TL;DR
I have a Spring Boot application that makes use of parquet files stored on the file system. To access them we are using Apache Drill.
Since I have multiple users that might access them, I've set up a connection pool in Spring.
When I'm using the connection pool, Drill somehow executes a "limit 0" query before executing my actual query, and this affect performances. The same "limit 0" query is NOT executed when I run my queries through a simple Statement obtained from direct Connection.
This seems to be related to the fact that Spring JdbcTemplate makes use of PreparedStatements instead of simple Statements.
Is there a way to get rid of those "limit 0" queries?
-- Details --
The connection pool in the Spring configuration class looks like this:
@Bean
@ConfigurationProperties(prefix = "datasource.parquet")
@Qualifier("parquetDataSource")
public DataSource parquetDataSource() {
return DataSourceBuilder.create().build();
}
And the corresponding properties in the development profile YML file are:
datasource:
parquet:
url: jdbc:drill:drillbit=localhost:31010
jdbcUrl: jdbc:drill:drillbit=localhost:31010
jndiName: jdbc/app_parquet
driverClassName: org.apache.drill.jdbc.Driver
maximumPoolSize: 5
initialSize: 1
maxIdle: 10
maxActive: 20
validation-query: SELECT 1 FROM sys.version
test-on-borrow: true
When I execute a query using the JdbcTemplate created with the mentioned Drill DataSource, 3 different queries might be executed:
- the validation query
SELECT 1 FROM sys.version; - a "limit 0" query that looks like
SELECT * FROM (<my actual query>) LIMIT 0; - my actual query.
Here's the execution code (parquetJdbcTemplate is an instance of a class that extends org.springframework.jdbc.core.JdbcTemplate):
parquetJdbcTemplate.query(sqlQuery, namedParameters,
resultSet -> {
MyResultSet result = new MyResultSet();
while (resultSet.next()) {
// populate the "result" object
}
return result;
});
Here's a screenshot from the Profile page of my Drill monitor:

The bottom query is the "limit 0" one, then in the middle you have the validation query and on top (even if the query is not shown) the actual query that returns the data I want.
As you can see, the "limit 0" query takes more than 1/3 of the entire execution time to run. The validation query is fine, since the execution time is negligible and it's needed to check the connection.

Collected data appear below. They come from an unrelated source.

-- ==== Sys2Proof/Syntax.lean ====
section
/-! DEFINITION. The commands of the machine: one constructor for each row of spec/opcode_table.json, with the operands
that the rule of the row asks for. A command that stands for an event carries what was measured or found at the event. -/

namespace Sys2Proof

open Machine
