-- ==== Sys2Proof/Config.lean ====
section
/-! DEFINITION. What the spec leaves open: values no rule fixes, as constants without a body, and the cryptographic
functions that the spec names and does not define. Each is named in the assumption log. -/

namespace Sys2Proof.Config

/-- The n-th free value of a run: a result that the spec leaves unstated (log entry 7). -/
opaque freeValue : Nat → BitVec 64

/-- HMAC-SHA-256 of R920 and R983 on a key and a message; its first byte stands lowest (log entry 8). -/
opaque hmacSha256 : List Byte → List Byte → BitVec 256

/-- SHA-256 (R921); its first byte stands lowest (log entry 8). -/
opaque sha256 : List Byte → BitVec 256

/-- Fraction bits of the 48-bit compensator states of R354 and R355, which the spec does not state (log entry 13). -/
opaque accFrac : Nat

/-- The position estimator of R347: the next position from the present position and velocity and the word of a valid window;
the spec states no law (log entry 13). -/
opaque estPos : Int → Int → Option (BitVec 32) → Int

/-- The velocity estimate of R347, in units per µs; the spec states no law (log entry 13). -/
opaque estVel : Int → Int → Option (BitVec 32) → Int

/-- The gain control of R312: the next gain from the present one and the mean of the two sets' pair sums in 0.1 % of the AGC reference; the spec states
a time constant of 64 windows and no law (log entry 16). -/
opaque agcStep : Nat → Nat → Nat

/-- The set-point in 0.1 mA by which a load or an unload follows a back-EMF velocity in mV, from it and the measured current (R376, R378); the spec
states no law (log entry 13). -/
opaque bemfLoop : Int → Int → Int

/-- The PI speed controller of R276: the integrator and the duty from the integrator, the target in rpm and the measured step period in CLK_SRV
cycles; the spec states no gains (log entry 14). -/
opaque speedPi : Int → Nat → Nat → Int × Nat

/-- The back-EMF observer of R264: the angle after a PWM period and after a correction; the spec states no law (log entry 14). -/
opaque observerStep : BitVec 16 → BitVec 24 → BitVec 16

/-- The observer angle after the correction toward a measured zero-crossing (R264) (log entry 14). -/
opaque observerFix : BitVec 16 → Int → BitVec 16

/-- The check bits of a control-store row (R551); the spec names the code, SECDED, and not its matrix (log entry 31). -/
opaque check7 : BitVec 32 → BitVec 7

/-- What SECDED makes of a control-store row whose check bits were given by a test write: the data and whether a bit was corrected,
or none when the error is uncorrectable (R551, R590, R591) (log entry 31). -/
opaque secded39 : BitVec 32 → BitVec 7 → Option (BitVec 32 × Bool)

/-- The check bits of a 64-bit DRAM word (R703) and of an 88-bit tag row (R709) (log entry 31). -/
opaque check8 : BitVec 88 → BitVec 8

/-- What SECDED makes of a DRAM word or tag row whose check bits were given by a test write (R703) (log entry 31). -/
opaque secded : BitVec 88 → BitVec 8 → Option (BitVec 88 × Bool)

/-- The SNR estimate in 0.01 dB from the mean squared error and the sectors it was summed over (R506); the spec states no law
(log entry 32). -/
opaque snrOf : Nat → Nat → BitVec 16

/-- The residual skew of R538 in fs from the image level in 0.1 dBc and FREQ_KHZ: 2 × 10^(L ÷ 20) ÷ (2π·f), whose rounding the spec
does not state (log entry 38). -/
opaque skewFs : Int → Nat → Int

/-- GAIN_TRIM of a slice from the rms of slice 0 and its own (R537); the spec states no formula (log entry 38). -/
opaque gainTrim : Nat → Nat → BitVec 8

/-- OFS_TRIM of a slice from the mean of slice 0 and its own (R537); the spec states no formula (log entry 38). -/
opaque ofsTrim : Int → Int → BitVec 8

/-- XTS-AES-256 encryption of one sector under a key and a tweak (R854) (log entry 8). -/
opaque xtsEnc : BitVec 512 → BitVec 128 → BitVec 32768 → BitVec 32768

/-- XTS-AES-256 decryption of one sector under a key and a tweak (R854) (log entry 8). -/
opaque xtsDec : BitVec 512 → BitVec 128 → BitVec 32768 → BitVec 32768

/-- The temperature, signed in 0.1 °C, of a thermistor input in 0.1 mV (R1008): its law has a logarithm (log entry 104). -/
opaque ntcTemp : BitVec 16 → BitVec 16

/-- AES-256-GCM of a ZGP frame (R877): ciphertext and tag from the domain key, the nonce, the additional data and the plaintext (log entry 8). -/
opaque gcmSeal : List Byte → List Byte → List Byte → List Byte → List Byte

/-- T_READ and T_WRITE_EXTRA of R663 beyond the last distance of record 0x0C02, from that entry's times, its distance and the distance
asked for: the spec states only an interpolation (log entry 48). -/
opaque seekBeyond : Nat → Nat → Nat → Nat → Nat × Nat

/-- The payload bytes of a ZGP message, whose layout the spec does not state (log entry 70). -/
opaque zgpPayload : Machine.ZMsg → List Byte

/-- The metadata bytes of a vault image for the zone manager's tables, the groups, columns and extents of parity updates under way (R896), and the
structures left out (Table 15-2); the spec states their kinds and no layout (log entry 52). -/
opaque vaultMeta : Option Machine.ZmgMaps → List (BitVec 32 × Nat × Nat) → BitVec 8 → List Byte

/-- The tables that metadata bytes of an imported image stand for, the parity updates, and the structures left out (Table 15-2) (log entry 52). -/
opaque vaultMetaOf : List Byte → Option (Option Machine.ZmgMaps × List (BitVec 32 × Nat × Nat) × BitVec 8)

/-- The range keys of an HDA that holds no record 0x1180, by its serial and the range: the module generates them and the spec does not say
when (R855; log entry 59). -/
opaque firstKey : List Byte → Nat → BitVec 512

/-- The value of record 0x1180 for keys, which RFC 3394 wraps; the spec gives no layout (R856; log entry 59). -/
opaque wrapKeys : List (BitVec 512) → List Byte

/-- The value of record 0x1181 for the SPs; the spec gives no layout (R904; log entry 59). -/
opaque wrapSps : Machine.Opal → List Byte

/-- The keys that a value of record 0x1180 not written by this module stands for, none when it fails its check (R858; log entry 59). -/
opaque unwrapKeys : List Byte → Option (List (BitVec 512))

/-- The SPs that a value of record 0x1181 not written by this module stands for, none when it fails its check (R858; log entry 59). -/
opaque unwrapSps : List Byte → Option Machine.Opal

/-- The 40 bytes of KEY for a domain key, and back (Table 17-11; log entry 59). -/
opaque wrapDomain : List Byte → List Byte

/-- The domain key of 40 bytes of KEY that the module did not write (Table 17-11; log entry 59). -/
opaque unwrapDomain : List Byte → List Byte

/-- The TCG packet of a method's status and result, whose form TCG Storage Core gives (R859; log entry 60). -/
opaque opalPacket : Nat → List Byte → List Byte

/-- The PCI vendor identity of the Identify Controller VID field, which MCTP messages carry (R917); the spec gives no number (log entry 63). -/
opaque vid : BitVec 16

/-- What the spec leaves open of an Identify data structure, by CNS, NSID and command set (log entry 73). -/
opaque identBase : Nat → Nat → Nat → List Byte

/-- A log page whose content the spec leaves to the NVMe standards, by log page identifier (log entry 73). -/
opaque logPage : Nat → List Byte

/-- The header of the Persistent Event Log, for the number of its entries (R980; log entry 73). -/
opaque eventLogHeader : Nat → List Byte

/-- A firmware image, by its bytes: what its header states and whether its signature verifies (R870; log entry 74). -/
opaque parseFw : List Byte → Machine.FwSlot

end Sys2Proof.Config
end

The fact is, when I execute the same query using a Connection through the Drill driver (thus, with no pool), I only see my actual query in the UI monitor:
public void executeQuery(String myQuery) {
Class.forName("org.apache.drill.jdbc.Driver");
Driver.load();
Connection connection = DriverManager.getConnection("jdbc:drill:drillbit=localhost:31010");
Statement st = connection.createStatement();
ResultSet resultSet = st.executeQuery(myQuery);
while (resultSet.next()) {
// do stuff
}
}
As you can see, the total execution time improves by a lot (~14 seconds instead of ~26), just because the "limit 0" query is not executed.
As far as I know, those "limit 0" queries are executed to validate and get information about the underlying schema of the parquet files. Is there a way to disable them while using the connection pool? I ideally would like to still use PreparedStatements over simple Statements, but I could switch to simple Statements if needed, because I have full control over those queries (so, no SQL injection should be possible unless someone hacks the deployed artifacts).